theorem results_on (c : LCtx) (w : Wave) (wide : Bool) (d : Nat) (f : Nat → LaneRes) (l : Nat) (hl : l < 64) (h : Mask.has c.act l = true)
    (hh : w.lhandler = none ∨ 248 ≤ c.w.vd.toNat) :
    (writeResults c wide d f w).operand wide c.w.vd.toNat l = (if wide then (f l).val else (f l).val &&& 0xFFFFFFFF#64) ∧
    (writeResults c wide d f w).lfmOf l = w.lfmOf l ||| BitVec.ofNat 8 ((f l).flags % 32) ∧
    (writeResults c wide d f w).acc l = { w.acc l with ctr := (w.acc l).ctr + BitVec.ofNat 64 d } := by
  have hk := writeOperand_modes w wide c.w.vd.toNat c.act fun l => (f l).val
  have ho := operand_on w wide c.w.vd.toNat c.act (fun l => (f l).val) l hl h hh
  simp only [writeResults]
  generalize (w.writeOperand wide c.w.vd.toNat c.act fun l => (f l).val) = u at hk ho
  have hf := orFlags_on u c.act (fun l => (f l).flags) l hl h
  have hr := orFlags_regs u c.act fun l => (f l).flags
  generalize (u.orFlags c.act fun l => (f l).flags) = x at hf hr
  have hd := drawn_regs x c.act d
  have hn := drawn_on x c.act d l hl h
  generalize x.drawn c.act d = y at hd hn
  refine ⟨?_, ?_, ?_⟩
  · rw [operand_congr (hd.1.trans hr.1) (hd.2.1.trans hr.2.1), ho]
  · simp only [Wave.lfmOf, hd.2.2] at *
    rw [hf, hk.1]
  · simp only [Wave.acc, hr.2.2, hk.2] at hn
    exact hn

/-- What the wave reads after a completed instruction, where nothing was freed. -/
theorem done_reads (s : State) (c : LCtx) (on : Await) (w v : Wave) (k : Kept c w v) :
    let u := (laneDone (s.setWave c.k v) c on).wave c.k
    (∀ n, n ∉ laneFrees c w → u.row n = v.row n) ∧ u.lfm = v.lfm ∧ u.accord = v.accord ∧ u.p = v.p := by
  simp only [wave_laneDone]
  have hs := signalled_rest (s.setWave c.k v) c on v
  generalize signalled (s.setWave c.k v) c on v = u at hs
  have hf : laneFrees c u = laneFrees c w := by
    apply laneFrees_congr
    · rw [hs, k.rest]
    · rw [hs]; exact k.handler
  rw [hf]
  have row (n : Nat) (h : n ∉ laneFrees c w) : (u.freeNames (laneFrees c w)).row n = v.row n := by
    have e : u.row n = v.row n := by rw [hs]; rfl
    by_cases hn : u.lhandler = none
    · rw [row_freeNames u _ n hn, if_neg h, e]
    · have : laneFrees c w = [] := laneFrees_handler c w (fun e => hn (by rw [hs]; exact k.handler.2 e))
      rw [this, row_freeNil, e]
  have hrest : (u.freeNames (laneFrees c w)).lfm = v.lfm ∧ (u.freeNames (laneFrees c w)).accord = v.accord ∧
      (u.freeNames (laneFrees c w)).p = v.p := by
    simp only [Wave.freeNames]; rw [hs]; exact ⟨rfl, rfl, rfl⟩
  generalize u.freeNames (laneFrees c w) = z at row hrest
  simp only [groupOn]
  generalize (z.group c.sec).map (fun g => g.at (c.g.pc + 12)) = g
  have hz := setGroup_rest z c.sec g
  refine ⟨fun n h => (row_setGroup z c.sec g n).trans (row n h), ?_, ?_, ?_⟩
  · rw [← hrest.1, hz]; rfl
  · rw [← hrest.2.1, hz]; rfl
  · rw [← hrest.2.2, hz]; rfl

theorem writes_high (s : State) (c : LCtx) (h : LaneReady s c) (n : Nat) (hn : n ∈ laneWrites c.i c.w) :
    (s.wave c.k).lhandler = none ∨ 248 ≤ n := by
  cases hl : (s.wave c.k).lhandler with
  | none => exact .inl rfl
  | some x =>
    have hf := h.handler (by rw [hl]; rfl)
    right
    simp only [handlerForbids, Bool.or_eq_false_iff, List.any_eq_false] at hf
    have := hf.1.1.2 n hn
    simpa using this

/-- What an instruction writes is named by its VD field. -/
theorem writes_named (i : Instr) (w : LaneWord) (n : Nat) (hn : n ∈ laneWrites i w) : n ∈ vdRegs i w := by
  unfold laneWrites at hn
  split at hn
  · simp only [vdRegs]
    cases h : ty64 w.ty <;> simp only [h, Bool.false_eq_true, if_false, if_true] at hn ⊢ <;> simp [List.range_succ] at hn ⊢ <;> omega
  · split at hn
    · simp at hn
    · exact hn

theorem writes_kept (c : LCtx) (w : Wave) (n : Nat) (hn : n ∈ laneWrites c.i c.w) : n ∉ laneFrees c w := by
  have hv : n ∈ vdRegs c.i c.w := writes_named c.i c.w n hn
  simp only [laneFrees]
  split
  · intro h
    have := (List.mem_filter.1 h).2
    simp [hv] at this
  · simp

/-- Results written to VD, as the state after the instruction shows them. -/
theorem results_run (s : State) (c : LCtx) (wide : Bool) (d : Nat) (f : Nat → LaneRes) (h : LaneReady s c)
    (h1 : c.w.vd.toNat ∈ laneWrites c.i c.w) (h2 : wide = true → c.w.vd.toNat + 1 ∈ laneWrites c.i c.w) (l : Nat) (hl : l < 64)
    (ha : Mask.has c.act l = true) :
    let u := (laneDone (s.setWave c.k (writeResults c wide d f (s.wave c.k))) c {}).wave c.k
    u.operand wide c.w.vd.toNat l = (if wide then (f l).val else (f l).val &&& 0xFFFFFFFF#64) ∧
    u.lfmOf l = (s.wave c.k).lfmOf l ||| BitVec.ofNat 8 ((f l).flags % 32) ∧
    u.acc l = { (s.wave c.k).acc l with ctr := ((s.wave c.k).acc l).ctr + BitVec.ofNat 64 d } := by
  have r := results_on c (s.wave c.k) wide d f l hl ha (writes_high s c h _ h1)
  have g := done_reads s c {} (s.wave c.k) _ (kept_results c (s.wave c.k) wide d f h1 h2)
  generalize writeResults c wide d f (s.wave c.k) = v at r g
  simp only [] at g ⊢
  generalize (laneDone (s.setWave c.k v) c {}).wave c.k = u at g ⊢
  obtain ⟨g1, g2, g3, g4⟩ := g
  refine ⟨?_, ?_, ?_⟩
  · rw [← r.1]
    have e1 := g1 _ (writes_kept c (s.wave c.k) _ h1)
    cases wide with
    | false => simp only [Wave.operand, Wave.reg, e1]; simp only [Bool.false_eq_true, if_false]
    | true => simp only [Wave.operand, Wave.pair, Wave.reg, e1, g1 _ (writes_kept c (s.wave c.k) _ (h2 rfl))]
  · rw [← r.2.1]; simp only [Wave.lfmOf, g2]
  · rw [← r.2.2]; simp only [Wave.acc, g3]

theorem dest_mem (c : LCtx) (h : laneWrites c.i c.w = destOf c.w) :
    c.w.vd.toNat ∈ laneWrites c.i c.w ∧ (ty64 c.w.ty = true → c.w.vd.toNat + 1 ∈ laneWrites c.i c.w) :=
  ⟨h ▸ vd_dest c.w, fun h' => h ▸ vd_dest' c.w h'⟩

/-- An element-wise instruction writes the result of each element. -/
theorem elements_run (s : State) (c : LCtx) (d : Nat) (F : Nat → Nat → Nat → Nat → Nat → FRes) (g : Nat → LaneRes) (h : LaneReady s c)
    (hw : laneWrites c.i c.w = destOf c.w) (hg : ∀ l, (g l).val = BitVec.ofNat 64
      (packElems (tyWidth c.w.ty) (elementOf c (s.wave c.k) l (F l)) (tyCount c.w.ty)).bits)
    (hf : ∀ l, (g l).flags = joined (elementOf c (s.wave c.k) l (F l)) (tyCount c.w.ty)) :
    ElementsAre c (s.wave c.k) ((laneDone (s.setWave c.k (writeResults c (ty64 c.w.ty) d g (s.wave c.k))) c {}).wave c.k) F := by
  intro l hl ha
  have hm := dest_mem c hw
  have r := results_run s c (ty64 c.w.ty) d g h hm.1 hm.2 l hl ha
  refine ⟨fun e he => ?_, by rw [r.2.1, hf]⟩
  rw [r.1, ← elem_pack c.w.ty _ e he, hg]
  cases h64 : ty64 c.w.ty with
  | true => rfl
  | false =>
    rw [if_neg (by simp), pack_small c.w.ty _ h64]

theorem elems_writes (w : LaneWord) (e : Instr × (Nat → Nat → Nat → Nat)) (hx : e ∈ elemTable w) : laneWrites e.1 w = destOf w := by
  simp only [elemTable, List.mem_append] at hx
  rcases hx with (hx | hx) | hx
  · exact writes_intTable _ e hx
  · exact writes_logicTable _ e hx
  · exact writes_shiftTable _ e hx

theorem mem_elem {c : LCtx} {f : Nat → Nat → Nat → Nat} (h : (c.i, f) ∈ elemTable c.w) : (c.i, fun c => elemInstr c f) ∈ laneEffects c.w := by
  simp only [laneEffects, List.mem_append, List.mem_map]
  exact .inl (.inl (.inl (.inl (.inl ⟨_, h, rfl⟩))))

theorem mem_round {c : LCtx} {f : Rnd → FVal → FVal → FVal → FRes} (h : (c.i, f) ∈ roundTable c.w) : (c.i, fun c' => roundInstr c' fun r x y z =>
    f r (unpack (laneFmt c.w.ty) x) (unpack (laneFmt c.w.ty) y) (unpack (laneFmt c.w.ty) z)) ∈ laneEffects c.w := by
  simp only [laneEffects, List.mem_append, List.mem_map]
  exact .inl (.inl (.inl (.inl (.inr ⟨_, h, rfl⟩))))

theorem mem_flag {c : LCtx} {f : Nat → Nat → FRes} (h : (c.i, f) ∈ flagTable c.w) : (c.i, fun c' st => writeResults c' (ty64 c.w.ty) 0
    (fun l => perElem c.w.ty (fun _ x y _ => f x y) (opA c' st l) (opB c' st l) 0) st) ∈ laneEffects c.w := by
  simp only [laneEffects, List.mem_append, List.mem_map]
  exact .inl (.inl (.inl (.inr ⟨_, h, rfl⟩)))

theorem mem_move {c : LCtx} {wide : Bool} {f : LCtx → Wave → Nat → Dword} (h : (c.i, wide, f) ∈ moveTable c.w) :
    (c.i, fun c st => writeResults c wide 0 (fun l => { val := f c st l }) st) ∈ laneEffects c.w := by
  simp only [laneEffects, List.mem_append, List.mem_map]
  exact .inl (.inl (.inr ⟨_, h, rfl⟩))

theorem mem_pred {c : LCtx} {f : LCtx → Wave → Mask} (h : (c.i, f) ∈ predTable c.w) :
    (c.i, fun c' st => st.writePred c.w.vd.toNat c'.act (f c' st)) ∈ laneEffects c.w := by
  simp only [laneEffects, List.mem_append, List.mem_map]
  exact .inl (.inr ⟨_, h, rfl⟩)

theorem pw_range (i : Instr) (w : LaneWord) (hp : ∃ a b, laneParts i = some (a, b, w)) (h : laneOk i = true) (hw : (ruleOf i).vd = .pw) :
    1 ≤ w.vd.toNat ∧ w.vd.toNat ≤ 7 := by
  obtain ⟨a, b, hp⟩ := hp
  simp only [laneOk, hp] at h
  cases hr : laneRule i with
  | none => rw [hr] at h; simp at h
  | some r =>
    rw [hr] at h
    simp only [ruleOf, hr, Option.getD_some] at hw
    simp only [Bool.and_eq_true] at h
    have hc := h.1.2
    simp only [LaneRule.classOk, hw, Opd.ok] at hc
    cases hcl : r.cls <;> simp only [hcl, Bool.and_eq_true, decide_eq_true_eq] at hc <;> omega

theorem parts_pred (w : LaneWord) : ∀ e ∈ predTable w, ∃ a b, laneParts e.1 = some (a, b, w) := by
  simp only [predTable, List.forall_mem_cons]
  exact ⟨⟨_, _, rfl⟩, ⟨_, _, rfl⟩, ⟨_, _, rfl⟩, ⟨_, _, rfl⟩, ⟨_, _, rfl⟩, ⟨_, _, rfl⟩, ⟨_, _, rfl⟩, ⟨_, _, rfl⟩, ⟨_, _, rfl⟩, by simp⟩

theorem pred_on (c : LCtx) (w : Wave) (m : Mask) (l : Nat) (hl : l < 64) (ha : Mask.has c.act l = true) (hr : 1 ≤ c.w.vd.toNat ∧ c.w.vd.toNat ≤ 7) :
    Mask.has ((w.writePred c.w.vd.toNat c.act m).pred c.w.vd.toNat) l = Mask.has m l := by
  have h0 : ¬c.w.vd.toNat % 8 = 0 := by omega
  simp only [Wave.pred, Wave.writePred, if_neg h0]
  rw [preds_set _ _ _ _ (by omega), if_pos rfl]
  simp only [Mask.has] at *
  simp only [BitVec.getLsbD_or, BitVec.getLsbD_and, BitVec.getLsbD_not, ha, hl]
  simp

end Sys2Proof.Machine
end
☆ ☆ ☆ ☆ ☆
* **Task prompt**: Lines of the listing above that include the string "none" should each be copied.

* **Completed exercise**:
    (hh : w.lhandler = none ∨ 248 ≤ c.w.vd.toNat) :
    by_cases hn : u.lhandler = none
    (s.wave c.k).lhandler = none ∨ 248 ≤ n := by
  | none => exact .inl rfl
  | none => rw [hr] at h; simp at h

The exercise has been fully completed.